Record excerpts Block Start

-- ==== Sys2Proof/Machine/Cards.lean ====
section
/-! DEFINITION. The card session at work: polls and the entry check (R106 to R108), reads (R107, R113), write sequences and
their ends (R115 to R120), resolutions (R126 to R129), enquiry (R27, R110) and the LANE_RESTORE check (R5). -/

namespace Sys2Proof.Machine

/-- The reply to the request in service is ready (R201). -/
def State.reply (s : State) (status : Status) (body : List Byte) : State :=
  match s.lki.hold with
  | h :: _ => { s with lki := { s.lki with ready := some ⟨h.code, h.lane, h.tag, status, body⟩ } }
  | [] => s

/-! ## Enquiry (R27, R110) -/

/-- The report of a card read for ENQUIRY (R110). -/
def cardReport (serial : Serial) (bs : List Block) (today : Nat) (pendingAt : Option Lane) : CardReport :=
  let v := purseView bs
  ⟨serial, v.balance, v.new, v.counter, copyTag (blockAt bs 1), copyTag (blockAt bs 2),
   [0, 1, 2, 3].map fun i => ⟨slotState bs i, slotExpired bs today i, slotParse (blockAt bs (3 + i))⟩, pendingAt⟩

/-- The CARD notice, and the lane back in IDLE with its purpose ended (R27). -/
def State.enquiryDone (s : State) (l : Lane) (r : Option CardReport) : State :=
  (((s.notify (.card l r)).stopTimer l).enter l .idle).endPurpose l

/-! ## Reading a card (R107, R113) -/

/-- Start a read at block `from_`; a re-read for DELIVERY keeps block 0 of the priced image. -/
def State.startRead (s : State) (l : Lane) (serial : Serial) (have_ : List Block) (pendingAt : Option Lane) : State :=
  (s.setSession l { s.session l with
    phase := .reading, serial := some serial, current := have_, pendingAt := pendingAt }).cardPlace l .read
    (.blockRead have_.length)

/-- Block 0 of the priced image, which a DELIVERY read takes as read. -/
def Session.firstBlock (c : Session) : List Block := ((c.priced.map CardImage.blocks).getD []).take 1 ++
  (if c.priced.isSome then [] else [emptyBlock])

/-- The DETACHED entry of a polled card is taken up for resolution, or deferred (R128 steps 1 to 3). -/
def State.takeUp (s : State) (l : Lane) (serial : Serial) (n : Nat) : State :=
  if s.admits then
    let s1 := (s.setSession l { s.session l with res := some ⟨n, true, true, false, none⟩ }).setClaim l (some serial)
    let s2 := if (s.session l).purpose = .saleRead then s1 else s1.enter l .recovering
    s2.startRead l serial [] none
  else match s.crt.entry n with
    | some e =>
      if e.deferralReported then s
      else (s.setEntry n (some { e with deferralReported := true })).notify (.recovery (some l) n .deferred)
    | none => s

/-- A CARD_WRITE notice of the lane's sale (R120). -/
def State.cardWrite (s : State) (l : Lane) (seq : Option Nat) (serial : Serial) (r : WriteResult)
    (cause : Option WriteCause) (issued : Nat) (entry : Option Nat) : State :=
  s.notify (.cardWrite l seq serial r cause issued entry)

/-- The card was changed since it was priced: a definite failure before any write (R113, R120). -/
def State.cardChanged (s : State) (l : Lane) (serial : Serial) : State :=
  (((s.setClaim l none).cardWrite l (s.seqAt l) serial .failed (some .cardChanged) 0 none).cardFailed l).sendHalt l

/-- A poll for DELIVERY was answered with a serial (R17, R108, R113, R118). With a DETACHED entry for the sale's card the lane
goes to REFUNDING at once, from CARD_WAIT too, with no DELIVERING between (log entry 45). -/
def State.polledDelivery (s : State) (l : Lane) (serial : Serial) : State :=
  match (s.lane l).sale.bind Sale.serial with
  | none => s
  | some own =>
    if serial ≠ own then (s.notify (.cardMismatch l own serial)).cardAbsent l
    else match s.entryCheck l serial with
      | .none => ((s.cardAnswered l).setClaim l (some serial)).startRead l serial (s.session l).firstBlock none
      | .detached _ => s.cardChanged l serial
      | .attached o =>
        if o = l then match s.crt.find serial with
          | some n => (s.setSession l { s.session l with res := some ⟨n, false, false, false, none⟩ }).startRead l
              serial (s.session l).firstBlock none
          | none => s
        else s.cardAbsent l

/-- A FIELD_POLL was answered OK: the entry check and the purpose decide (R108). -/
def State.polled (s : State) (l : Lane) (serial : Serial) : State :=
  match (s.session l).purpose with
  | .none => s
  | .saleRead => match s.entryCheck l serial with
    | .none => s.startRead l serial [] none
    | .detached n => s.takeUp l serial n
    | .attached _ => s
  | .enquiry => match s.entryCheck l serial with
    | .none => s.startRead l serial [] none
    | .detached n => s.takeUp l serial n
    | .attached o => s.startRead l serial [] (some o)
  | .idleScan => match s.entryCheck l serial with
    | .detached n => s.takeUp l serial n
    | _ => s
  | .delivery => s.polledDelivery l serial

Record excerpts Block End
Record excerpts Block Start

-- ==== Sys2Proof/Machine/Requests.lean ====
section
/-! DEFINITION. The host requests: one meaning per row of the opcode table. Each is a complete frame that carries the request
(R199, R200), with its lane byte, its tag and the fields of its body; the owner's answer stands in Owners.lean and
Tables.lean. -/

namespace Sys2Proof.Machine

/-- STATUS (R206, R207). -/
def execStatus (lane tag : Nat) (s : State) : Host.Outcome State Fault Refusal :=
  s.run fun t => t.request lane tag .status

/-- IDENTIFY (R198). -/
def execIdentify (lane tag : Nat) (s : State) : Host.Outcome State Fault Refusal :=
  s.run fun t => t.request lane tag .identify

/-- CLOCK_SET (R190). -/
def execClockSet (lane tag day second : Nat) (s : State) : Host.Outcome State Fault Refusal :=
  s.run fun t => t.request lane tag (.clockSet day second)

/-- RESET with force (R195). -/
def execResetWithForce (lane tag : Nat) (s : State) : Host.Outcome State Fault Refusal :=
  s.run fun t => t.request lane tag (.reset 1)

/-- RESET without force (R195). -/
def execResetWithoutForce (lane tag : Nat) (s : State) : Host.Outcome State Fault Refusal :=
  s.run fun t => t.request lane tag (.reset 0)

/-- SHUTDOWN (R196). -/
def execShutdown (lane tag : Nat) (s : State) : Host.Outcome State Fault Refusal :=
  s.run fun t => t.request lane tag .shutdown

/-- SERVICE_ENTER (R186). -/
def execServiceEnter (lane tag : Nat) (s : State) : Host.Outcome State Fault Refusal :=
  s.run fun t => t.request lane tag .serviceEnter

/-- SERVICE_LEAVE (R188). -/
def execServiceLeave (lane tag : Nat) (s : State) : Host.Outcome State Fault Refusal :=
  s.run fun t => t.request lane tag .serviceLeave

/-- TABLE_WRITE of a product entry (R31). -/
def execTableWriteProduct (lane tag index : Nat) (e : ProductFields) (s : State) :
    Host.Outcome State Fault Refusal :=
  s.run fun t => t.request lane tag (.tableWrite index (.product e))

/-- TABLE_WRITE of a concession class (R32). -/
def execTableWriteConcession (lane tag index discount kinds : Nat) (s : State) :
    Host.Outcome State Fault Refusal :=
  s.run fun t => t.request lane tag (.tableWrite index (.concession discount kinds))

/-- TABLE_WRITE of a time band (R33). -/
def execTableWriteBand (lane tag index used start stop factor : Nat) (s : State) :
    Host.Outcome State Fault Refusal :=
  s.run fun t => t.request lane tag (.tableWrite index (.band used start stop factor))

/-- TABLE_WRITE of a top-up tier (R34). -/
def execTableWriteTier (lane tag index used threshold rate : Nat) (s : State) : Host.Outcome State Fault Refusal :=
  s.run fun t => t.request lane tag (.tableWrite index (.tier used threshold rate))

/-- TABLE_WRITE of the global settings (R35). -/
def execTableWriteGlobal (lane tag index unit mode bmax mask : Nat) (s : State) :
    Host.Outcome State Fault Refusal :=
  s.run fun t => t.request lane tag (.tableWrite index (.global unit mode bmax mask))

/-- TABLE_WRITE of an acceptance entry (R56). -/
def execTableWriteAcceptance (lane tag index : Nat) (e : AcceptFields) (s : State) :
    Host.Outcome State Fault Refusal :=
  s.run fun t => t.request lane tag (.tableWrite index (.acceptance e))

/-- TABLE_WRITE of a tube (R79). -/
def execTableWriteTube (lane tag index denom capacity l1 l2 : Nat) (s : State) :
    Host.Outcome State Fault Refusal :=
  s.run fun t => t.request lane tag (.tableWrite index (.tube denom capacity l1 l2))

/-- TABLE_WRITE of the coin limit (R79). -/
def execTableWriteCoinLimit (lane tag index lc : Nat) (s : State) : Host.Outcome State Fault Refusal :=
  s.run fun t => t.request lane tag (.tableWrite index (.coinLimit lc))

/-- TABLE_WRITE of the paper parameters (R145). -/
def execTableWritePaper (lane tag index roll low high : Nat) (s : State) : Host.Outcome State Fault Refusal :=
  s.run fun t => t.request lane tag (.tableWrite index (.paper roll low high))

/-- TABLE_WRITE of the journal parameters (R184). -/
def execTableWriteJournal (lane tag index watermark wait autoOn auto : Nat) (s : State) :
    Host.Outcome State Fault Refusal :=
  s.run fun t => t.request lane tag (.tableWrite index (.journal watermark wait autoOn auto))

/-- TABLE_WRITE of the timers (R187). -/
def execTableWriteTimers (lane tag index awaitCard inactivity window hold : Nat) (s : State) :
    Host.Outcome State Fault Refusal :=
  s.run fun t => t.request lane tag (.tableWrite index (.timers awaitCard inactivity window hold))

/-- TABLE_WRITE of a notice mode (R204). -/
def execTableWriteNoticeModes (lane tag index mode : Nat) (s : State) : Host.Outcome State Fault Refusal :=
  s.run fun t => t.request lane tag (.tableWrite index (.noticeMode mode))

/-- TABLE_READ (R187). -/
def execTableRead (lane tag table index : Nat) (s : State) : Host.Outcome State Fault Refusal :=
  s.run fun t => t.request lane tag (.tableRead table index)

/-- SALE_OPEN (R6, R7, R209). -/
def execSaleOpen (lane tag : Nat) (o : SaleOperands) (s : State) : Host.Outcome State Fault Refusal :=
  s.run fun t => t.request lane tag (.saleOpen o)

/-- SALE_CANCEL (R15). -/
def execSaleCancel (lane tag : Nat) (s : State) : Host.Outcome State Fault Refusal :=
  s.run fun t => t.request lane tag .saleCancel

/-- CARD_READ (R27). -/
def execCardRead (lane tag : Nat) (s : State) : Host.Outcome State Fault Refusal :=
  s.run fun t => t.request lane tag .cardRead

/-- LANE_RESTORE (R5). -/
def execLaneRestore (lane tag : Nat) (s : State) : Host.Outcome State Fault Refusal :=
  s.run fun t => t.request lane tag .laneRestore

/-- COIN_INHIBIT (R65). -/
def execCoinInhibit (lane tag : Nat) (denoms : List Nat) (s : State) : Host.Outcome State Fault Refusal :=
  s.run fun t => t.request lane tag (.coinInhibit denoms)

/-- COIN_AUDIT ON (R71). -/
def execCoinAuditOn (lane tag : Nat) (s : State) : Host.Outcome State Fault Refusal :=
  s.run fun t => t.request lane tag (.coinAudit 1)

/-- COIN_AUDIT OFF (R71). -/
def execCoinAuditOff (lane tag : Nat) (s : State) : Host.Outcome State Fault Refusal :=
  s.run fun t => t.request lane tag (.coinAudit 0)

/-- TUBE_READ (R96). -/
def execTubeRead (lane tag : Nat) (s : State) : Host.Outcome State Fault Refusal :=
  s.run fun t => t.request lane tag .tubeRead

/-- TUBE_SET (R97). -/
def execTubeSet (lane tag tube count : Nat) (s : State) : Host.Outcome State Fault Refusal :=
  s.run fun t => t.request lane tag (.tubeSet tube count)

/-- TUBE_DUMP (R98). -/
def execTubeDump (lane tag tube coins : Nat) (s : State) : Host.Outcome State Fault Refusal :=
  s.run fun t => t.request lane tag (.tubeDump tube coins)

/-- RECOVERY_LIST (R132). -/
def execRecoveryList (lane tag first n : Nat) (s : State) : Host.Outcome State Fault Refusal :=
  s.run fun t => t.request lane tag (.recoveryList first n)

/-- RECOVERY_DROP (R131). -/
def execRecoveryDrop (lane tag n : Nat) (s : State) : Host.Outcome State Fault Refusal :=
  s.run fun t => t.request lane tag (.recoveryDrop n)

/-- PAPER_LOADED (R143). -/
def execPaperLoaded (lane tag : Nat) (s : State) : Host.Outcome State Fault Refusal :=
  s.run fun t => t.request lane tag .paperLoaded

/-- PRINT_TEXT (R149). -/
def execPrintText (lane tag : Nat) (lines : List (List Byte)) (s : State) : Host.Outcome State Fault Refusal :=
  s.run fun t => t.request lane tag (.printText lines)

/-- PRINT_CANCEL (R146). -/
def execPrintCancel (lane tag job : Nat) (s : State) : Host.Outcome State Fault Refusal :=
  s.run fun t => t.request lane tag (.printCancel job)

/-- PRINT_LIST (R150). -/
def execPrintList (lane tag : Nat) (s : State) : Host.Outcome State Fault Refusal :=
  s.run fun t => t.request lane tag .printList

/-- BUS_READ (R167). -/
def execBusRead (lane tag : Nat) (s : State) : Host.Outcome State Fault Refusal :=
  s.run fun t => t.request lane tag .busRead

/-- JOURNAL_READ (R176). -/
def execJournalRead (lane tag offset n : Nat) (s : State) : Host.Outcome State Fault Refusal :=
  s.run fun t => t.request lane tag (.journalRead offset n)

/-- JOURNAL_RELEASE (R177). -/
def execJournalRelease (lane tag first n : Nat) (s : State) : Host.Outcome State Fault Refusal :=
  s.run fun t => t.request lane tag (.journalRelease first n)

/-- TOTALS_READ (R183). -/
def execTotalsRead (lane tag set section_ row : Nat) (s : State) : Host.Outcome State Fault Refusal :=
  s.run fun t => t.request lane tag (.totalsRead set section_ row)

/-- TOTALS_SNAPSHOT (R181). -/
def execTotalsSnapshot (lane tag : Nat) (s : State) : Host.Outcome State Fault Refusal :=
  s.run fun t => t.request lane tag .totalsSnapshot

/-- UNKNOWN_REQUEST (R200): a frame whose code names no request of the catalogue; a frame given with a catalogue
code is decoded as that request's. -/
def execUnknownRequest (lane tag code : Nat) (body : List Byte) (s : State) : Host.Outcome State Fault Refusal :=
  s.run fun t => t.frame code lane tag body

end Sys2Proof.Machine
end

Record excerpts Block End
Record excerpts Block Start

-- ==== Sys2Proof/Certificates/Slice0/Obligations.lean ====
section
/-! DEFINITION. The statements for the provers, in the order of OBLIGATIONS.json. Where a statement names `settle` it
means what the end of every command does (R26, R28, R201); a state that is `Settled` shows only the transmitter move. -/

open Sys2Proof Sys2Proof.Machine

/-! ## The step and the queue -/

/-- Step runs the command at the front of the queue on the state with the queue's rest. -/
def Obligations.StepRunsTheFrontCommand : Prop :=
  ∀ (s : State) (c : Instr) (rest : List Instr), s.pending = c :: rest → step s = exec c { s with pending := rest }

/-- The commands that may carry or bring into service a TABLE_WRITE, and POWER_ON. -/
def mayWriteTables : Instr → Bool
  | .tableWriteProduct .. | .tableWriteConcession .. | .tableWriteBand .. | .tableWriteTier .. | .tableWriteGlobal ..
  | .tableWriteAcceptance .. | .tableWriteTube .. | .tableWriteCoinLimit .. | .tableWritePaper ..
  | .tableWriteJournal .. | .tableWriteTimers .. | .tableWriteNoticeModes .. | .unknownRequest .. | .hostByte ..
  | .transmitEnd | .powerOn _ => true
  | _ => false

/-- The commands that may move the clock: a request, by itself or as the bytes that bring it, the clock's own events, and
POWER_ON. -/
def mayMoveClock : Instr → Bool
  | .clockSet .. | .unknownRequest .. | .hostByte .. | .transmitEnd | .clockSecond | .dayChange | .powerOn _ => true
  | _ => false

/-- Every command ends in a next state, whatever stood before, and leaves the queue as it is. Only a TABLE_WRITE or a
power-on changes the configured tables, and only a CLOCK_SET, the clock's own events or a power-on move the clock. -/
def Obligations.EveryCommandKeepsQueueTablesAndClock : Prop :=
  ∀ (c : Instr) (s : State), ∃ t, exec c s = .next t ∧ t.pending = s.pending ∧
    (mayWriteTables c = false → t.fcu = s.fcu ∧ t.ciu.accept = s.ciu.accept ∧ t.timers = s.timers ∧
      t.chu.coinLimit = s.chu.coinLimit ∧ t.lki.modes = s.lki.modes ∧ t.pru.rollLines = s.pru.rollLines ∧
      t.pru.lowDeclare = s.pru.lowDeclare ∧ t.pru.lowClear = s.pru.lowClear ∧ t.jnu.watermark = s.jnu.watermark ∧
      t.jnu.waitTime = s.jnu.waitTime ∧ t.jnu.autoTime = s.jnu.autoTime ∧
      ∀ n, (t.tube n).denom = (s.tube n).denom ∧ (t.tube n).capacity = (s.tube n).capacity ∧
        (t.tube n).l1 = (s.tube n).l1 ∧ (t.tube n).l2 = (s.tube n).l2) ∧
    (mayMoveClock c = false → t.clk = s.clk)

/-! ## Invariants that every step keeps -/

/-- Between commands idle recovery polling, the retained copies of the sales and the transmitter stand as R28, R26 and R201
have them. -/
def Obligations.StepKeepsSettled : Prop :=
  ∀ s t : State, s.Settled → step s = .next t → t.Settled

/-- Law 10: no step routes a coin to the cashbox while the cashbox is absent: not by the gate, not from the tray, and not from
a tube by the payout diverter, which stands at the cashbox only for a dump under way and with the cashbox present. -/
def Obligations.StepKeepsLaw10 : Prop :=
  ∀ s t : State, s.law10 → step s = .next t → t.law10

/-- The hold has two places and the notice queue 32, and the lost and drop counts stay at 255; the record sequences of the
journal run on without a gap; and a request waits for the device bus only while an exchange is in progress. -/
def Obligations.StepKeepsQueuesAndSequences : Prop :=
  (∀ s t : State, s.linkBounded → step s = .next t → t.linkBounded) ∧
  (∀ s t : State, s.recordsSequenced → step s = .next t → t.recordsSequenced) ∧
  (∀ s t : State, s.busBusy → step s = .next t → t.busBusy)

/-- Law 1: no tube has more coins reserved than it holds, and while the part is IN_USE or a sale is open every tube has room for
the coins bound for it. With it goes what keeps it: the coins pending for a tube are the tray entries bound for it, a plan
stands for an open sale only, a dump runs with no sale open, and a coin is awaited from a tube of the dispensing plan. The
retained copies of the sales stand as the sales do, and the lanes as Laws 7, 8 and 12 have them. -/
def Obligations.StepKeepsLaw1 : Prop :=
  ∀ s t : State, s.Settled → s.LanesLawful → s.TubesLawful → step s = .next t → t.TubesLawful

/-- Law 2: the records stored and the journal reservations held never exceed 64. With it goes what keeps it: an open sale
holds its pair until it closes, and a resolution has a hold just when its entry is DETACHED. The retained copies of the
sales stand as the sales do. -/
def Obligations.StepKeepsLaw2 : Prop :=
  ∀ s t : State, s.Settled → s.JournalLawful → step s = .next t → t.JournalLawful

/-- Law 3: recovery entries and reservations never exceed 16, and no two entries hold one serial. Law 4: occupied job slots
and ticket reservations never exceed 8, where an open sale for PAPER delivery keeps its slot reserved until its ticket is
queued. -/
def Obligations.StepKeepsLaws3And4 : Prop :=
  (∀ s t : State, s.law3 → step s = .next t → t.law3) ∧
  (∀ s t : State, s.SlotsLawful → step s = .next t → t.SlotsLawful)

Record excerpts Block End

Task item: Where the data above reaches the line holding "-- ==== Sys2Proof/Machine/Cards.lean", begin printing, and stop after the line holding "let v := purseView bs". Each line must be reproduced exactly, with nothing else added.

Output for this task:
-- ==== Sys2Proof/Machine/Cards.lean ====
section
/-! DEFINITION. The card session at work: polls and the entry check (R106 to R108), reads (R107, R113), write sequences and
their ends (R115 to R120), resolutions (R126 to R129), enquiry (R27, R110) and the LANE_RESTORE check (R5). -/

namespace Sys2Proof.Machine

/-- The reply to the request in service is ready (R201). -/
def State.reply (s : State) (status : Status) (body : List Byte) : State :=
  match s.lki.hold with
  | h :: _ => { s with lki := { s.lki with ready := some ⟨h.code, h.lane, h.tag, status, body⟩ } }
  | [] => s

/-! ## Enquiry (R27, R110) -/

/-- The report of a card read for ENQUIRY (R110). -/
def cardReport (serial : Serial) (bs : List Block) (today : Nat) (pendingAt : Option Lane) : CardReport :=
  let v := purseView bs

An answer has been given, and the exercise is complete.